Booker?s actions on Sunday are best understood in that context. In sticking up for private equity, he was tending to a financial base that?s been there for him before and that he?ll need in the future. Running ads in the New York and Philadelphia markets is an expensive proposition, so Booker will need a ton of cash for a statewide run. And in rushing to clarify (but not exactly retract) what he said, Booker was trying to contain the damage with a Democratic Party base that likes Obama and has no problem with his attacks on Bain.

Right before the Florida Republican primary in late January, Florida Democrats trotted out a couple of people personally hurt when Bain Capital took over the companies where they were working.

Bain, of course, is the private equity firm that Mitt Romney ran from 1984-1999, and where he earned his reputation, for better or worse, as being a skilled businessman.

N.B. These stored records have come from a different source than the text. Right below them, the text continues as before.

-- ==== Sys2Proof/Decode.lean ====
section
/-! DEFINITION. Decoding of instruction words (chapter 13), total on every word and rejecting by name, and the
encoder written from the same tables. -/
namespace Sys2Proof

/-- Why decoding refuses a word (R319): a field value the format leaves undefined is ILLEGAL, a defined value that is
not allowed is OPERAND. -/
inductive DecErr where
  | illegal | operand
deriving DecidableEq, Repr

/-- Bits [hi:lo] of a word (R4). -/
def fld (n hi lo : Nat) : Nat := n / 2 ^ lo % 2 ^ (hi + 1 - lo)

/-- Bit i of a word. -/
def bit (n i : Nat) : Bool := n / 2 ^ i % 2 == 1

/-- A Boolean as a bit. -/
def b2n : Bool → Nat
  | true => 1
  | false => 0

/-- The guard field (R320). -/
def gdOf (n : Nat) : Guard := ⟨bit n 24, Fin.ofNat 8 (fld n 23 21)⟩

/-- The chain bit and the guard (R317, R320). -/
def hdOf (n : Nat) : Hd := ⟨bit n 31, gdOf n⟩

/-- The guard's bits in place. -/
def Guard.enc (g : Guard) : Nat := b2n g.neg * 16777216 + g.p.val * 2097152

/-- The chain bit and guard in place. -/
def Hd.enc (h : Hd) : Nat := b2n h.c * 2147483648 + h.gd.enc

/-- A source code (Table 13.4). -/
def Src.dec (c : Nat) : Src :=
  if c < 32 then .n (Fin.ofNat 32 c)
  else if c < 48 then .q (Fin.ofNat 16 (c - 32))
  else if c < 56 then .gw (Fin.ofNat 8 (c - 48))
  else match c with
    | 56 => .zero
    | 57 => .lit
    | 58 => .tid
    | 59 => .iid
    | _ => .h (Fin.ofNat 4 (c - 60))

/-- The code of a source (Table 13.4). -/
def Src.enc : Src → Nat
  | .n i => i.val
  | .q k => 32 + k.val
  | .gw i => 48 + i.val
  | .zero => 56
  | .lit => 57
  | .tid => 58
  | .iid => 59
  | .h i => 60 + i.val

/-- Codes of RM (R246). -/
def RM.enc : RM → Nat
  | .rne => 0
  | .rtz => 1
  | .rup => 2
  | .rdn => 3
  | .rna => 4
  | .sr => 5

/-- RM of a code; the codes left over are ILLEGAL (R246). -/
def RM.dec (c : Nat) : Except DecErr RM :=
  match c with
  | 0 => .ok .rne
  | 1 => .ok .rtz
  | 2 => .ok .rup
  | 3 => .ok .rdn
  | 4 => .ok .rna
  | 5 => .ok .sr
  | _ => .error .illegal

/-- Codes of Rel (R351). -/
def Rel.enc : Rel → Nat
  | .eq => 0
  | .ne => 1
  | .lt => 2
  | .le => 3
  | .gt => 4
  | .ge => 5

/-- Rel of a code; the codes left over are ILLEGAL (R351). -/
def Rel.dec (c : Nat) : Except DecErr Rel :=
  match c with
  | 0 => .ok .eq
  | 1 => .ok .ne
  | 2 => .ok .lt
  | 3 => .ok .le
  | 4 => .ok .gt
  | 5 => .ok .ge
  | _ => .error .illegal

/-- Codes of FRel (R352). -/
def FRel.enc : FRel → Nat
  | .eq => 0
  | .ne => 1
  | .lt => 2
  | .le => 3
  | .gt => 4
  | .ge => 5
  | .un => 6
  | .ord => 7

/-- FRel of a code (R352). -/
def FRel.dec (c : Nat) : FRel :=
  match c with
  | 0 => .eq
  | 1 => .ne
  | 2 => .lt
  | 3 => .le
  | 4 => .gt
  | 5 => .ge
  | 6 => .un
  | _ => .ord

/-- Codes of NumTy (R358). -/
def NumTy.enc : NumTy → Nat
  | .i32 => 0
  | .n32 => 1
  | .i64 => 2
  | .n64 => 3
  | .f16 => 4
  | .bf16 => 5
  | .f32 => 6
  | .f64 => 7

/-- NumTy of a code (R358). -/
def NumTy.dec (c : Nat) : NumTy :=
  match c with
  | 0 => .i32
  | 1 => .n32
  | 2 => .i64
  | 3 => .n64
  | 4 => .f16
  | 5 => .bf16
  | 6 => .f32
  | _ => .f64
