/-- A relation of FCMP with its flag (R352). -/
def fRel (r : FRel) (x y : FV) : Bool × Word :=
  let un := x.isNan || y.isNan
  let sg := x.isSig || y.isSig
  let v := match r with
    | .eq => !un && fvEq x y
    | .ne => un || !fvEq x y
    | .lt => !un && fvLt x y
    | .le => !un && !fvLt y x
    | .gt => !un && fvLt y x
    | .ge => !un && !fvLt x y
    | .un => un
    | .ord => !un
  let q := match r with
    | .lt | .le | .gt | .ge => un
    | _ => sg
  (v, flag (q || sg) fIV)

/-! ### Integers from reals -/

/-- x rounded to an integer under a mode (R246): (integer, changed). -/
def roundInt (rm : RM) (u : Nat) (x : Q) : Int × Bool :=
  if x.n = 0 then (0, false)
  else
    let neg := decide (x.n < 0)
    let (t, ix) := roundAt rm neg u x.n.natAbs x.d 0
    (if neg then -(t : Int) else t, ix)

/-- sat(x, lo, hi) (R6). -/
def satI (x lo hi : Int) : Int := if x < lo then lo else if x > hi then hi else x

/-! ### Narrow formats (R248 to R251) -/

/-- A format-table entry: width, exponent and mantissa bits, bias, sign, special mode; e8 marks E8M0. -/
structure NFmt where
  wid : Nat
  eb : Nat
  mb : Nat
  bias : Int
  sgn : Bool
  spm : Nat
  e8 : Bool
deriving DecidableEq, Repr

/-- The fixed entries ft0 to ft7 (Table 10.4). -/
def fixedFmt (k : Nat) : NFmt :=
  match k with
  | 0 => ⟨8, 4, 3, 7, true, 1, false⟩
  | 1 => ⟨8, 5, 2, 15, true, 2, false⟩
  | 2 => ⟨6, 2, 3, 1, true, 0, false⟩
  | 3 => ⟨6, 3, 2, 3, true, 0, false⟩
  | 4 => ⟨4, 2, 1, 1, true, 0, false⟩
  | 5 => ⟨8, 0, 7, 6, true, 0, false⟩
  | 6 => ⟨4, 0, 3, 2, true, 0, false⟩
  | _ => ⟨8, 8, 0, 127, false, 1, true⟩

/-- A programmable entry (Table 10.5). -/
def progFmt (e : DWord) : NFmt :=
  let n := e.toNat
  ⟨n / 2 ^ 28 % 16, n / 2 ^ 24 % 16, n / 2 ^ 20 % 16, (BitVec.ofNat 8 (n / 2 ^ 12)).toInt, n / 2 ^ 11 % 2 == 1,
    n / 2 ^ 9 % 4, false⟩

/-- A valid entry that is not absent (R249). -/
def progOk (e : DWord) : Bool :=
  let n := e.toNat
  let f := progFmt e
  n / 2 ^ 32 == 0 && n % 2 ^ 9 == 0 && decide (2 ≤ f.wid) && decide (f.wid ≤ 8) && decide (f.eb ≤ 7) && decide (f.mb ≤ 7) &&
    f.wid == (if f.sgn then 1 else 0) + f.eb + f.mb && (f.spm != 2 || decide (f.eb ≥ 2)) &&
    ((f.spm != 1 && f.spm != 3) || decide (f.eb ≥ 1))

/-- The exponent and mantissa field width of a float format. -/
def NFmt.body (f : NFmt) : Nat := f.eb + f.mb

/-- The code of NaN: every exponent and mantissa bit set, sign 0 (R251); none where the format has none. -/
def NFmt.nanCode (f : NFmt) : Option Nat :=
  if f.spm = 0 then none else if f.spm = 2 && f.mb = 0 then none else some (2 ^ f.body - 1)

/-- The body (exponent and mantissa fields) of the largest finite value. -/
def NFmt.maxBody (f : NFmt) : Nat :=
  if f.spm = 0 then 2 ^ f.body - 1
  else if f.spm = 2 then (2 ^ f.eb - 1) * 2 ^ f.mb - 1
  else 2 ^ f.body - 2

/-- The sign in place. -/
def NFmt.signed (f : NFmt) (neg : Bool) (body : Nat) : Nat := if neg && f.sgn then 2 ^ f.body + body else body

/-- The value of a body of a float format (R250). -/
def NFmt.bodyVal (f : NFmt) (neg : Bool) (b : Nat) : FV :=
  let e := b / 2 ^ f.mb
  let m := b % 2 ^ f.mb
  if e = 0 then .fin neg m (1 - f.bias - f.mb) else .fin neg (m + 2 ^ f.mb) ((e : Int) - f.bias - f.mb)

/-- The value of a code (R250, R251). -/
def NFmt.dec (f : NFmt) (code : Nat) : FV :=
  let c := code % 2 ^ f.wid
  if f.e8 then (if c = 255 then .nan false else .fin false 1 ((c : Int) - 127))
  else if f.eb = 0 then
    let v : Int := if f.sgn && decide (c ≥ 2 ^ (f.wid - 1)) then (c : Int) - 2 ^ f.wid else c
    .fin (decide (v < 0)) v.natAbs (-f.bias)
  else
    let neg := f.sgn && decide (c ≥ 2 ^ f.body)
    let b := c % 2 ^ f.body
    if f.spm = 2 && b / 2 ^ f.mb = 2 ^ f.eb - 1 then (if b % 2 ^ f.mb = 0 then .inf neg else .nan false)
    else if (f.spm = 1 || f.spm = 3) && b = 2 ^ f.body - 1 then .nan false
    else f.bodyVal neg b

/-- The largest finite value and its exponent emax (Table 10.4). -/
def NFmt.maxVal (f : NFmt) : FV :=
  if f.e8 then .fin false 1 127
  else if f.eb = 0 then .fin false (2 ^ (if f.sgn then f.wid - 1 else f.wid) - 1) (-f.bias)
  else f.bodyVal false f.maxBody
def NFmt.emax (f : NFmt) : Int :=
  match f.maxVal with
  | .fin _ m e => (Nat.log2 m : Int) + e
  | _ => 0
/-- Whether a code is subnormal in its format (R262). -/
def NFmt.isSub (f : NFmt) (code : Nat) : Bool :=
  !f.e8 && f.eb != 0 && (let b := code % 2 ^ f.wid % 2 ^ f.body; b / 2 ^ f.mb == 0 && b % 2 ^ f.mb != 0)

It wasn't the first time the issue had been used by Democrats against Romney. In fact, one of the people CL interviewed in late January, Randy Johnson, has been quoted as a critic of Bain as far back as 1994, the first time Romney ran for public office (losing a Massachusetts Senate battle against Ted Kennedy).

Johnson worked at American Pad and Paper. But after Bain took over, the company laid off workers, cut wages, slashed health care benefits and eliminated the retirement plan. After workers went on strike, Bain closed the factory and laid off 250 workers.

It's always been used as a talking point to bash Romney. In fact, Republicans Rick Perry and Newt Gingrich took up the same argument against Romney during the campaign season.

And as Bloomberg Businessweek reported on Monday with the release of a video on Monday, Johnson makes a compelling case, because of Romney's boasts that he's a proven job creator.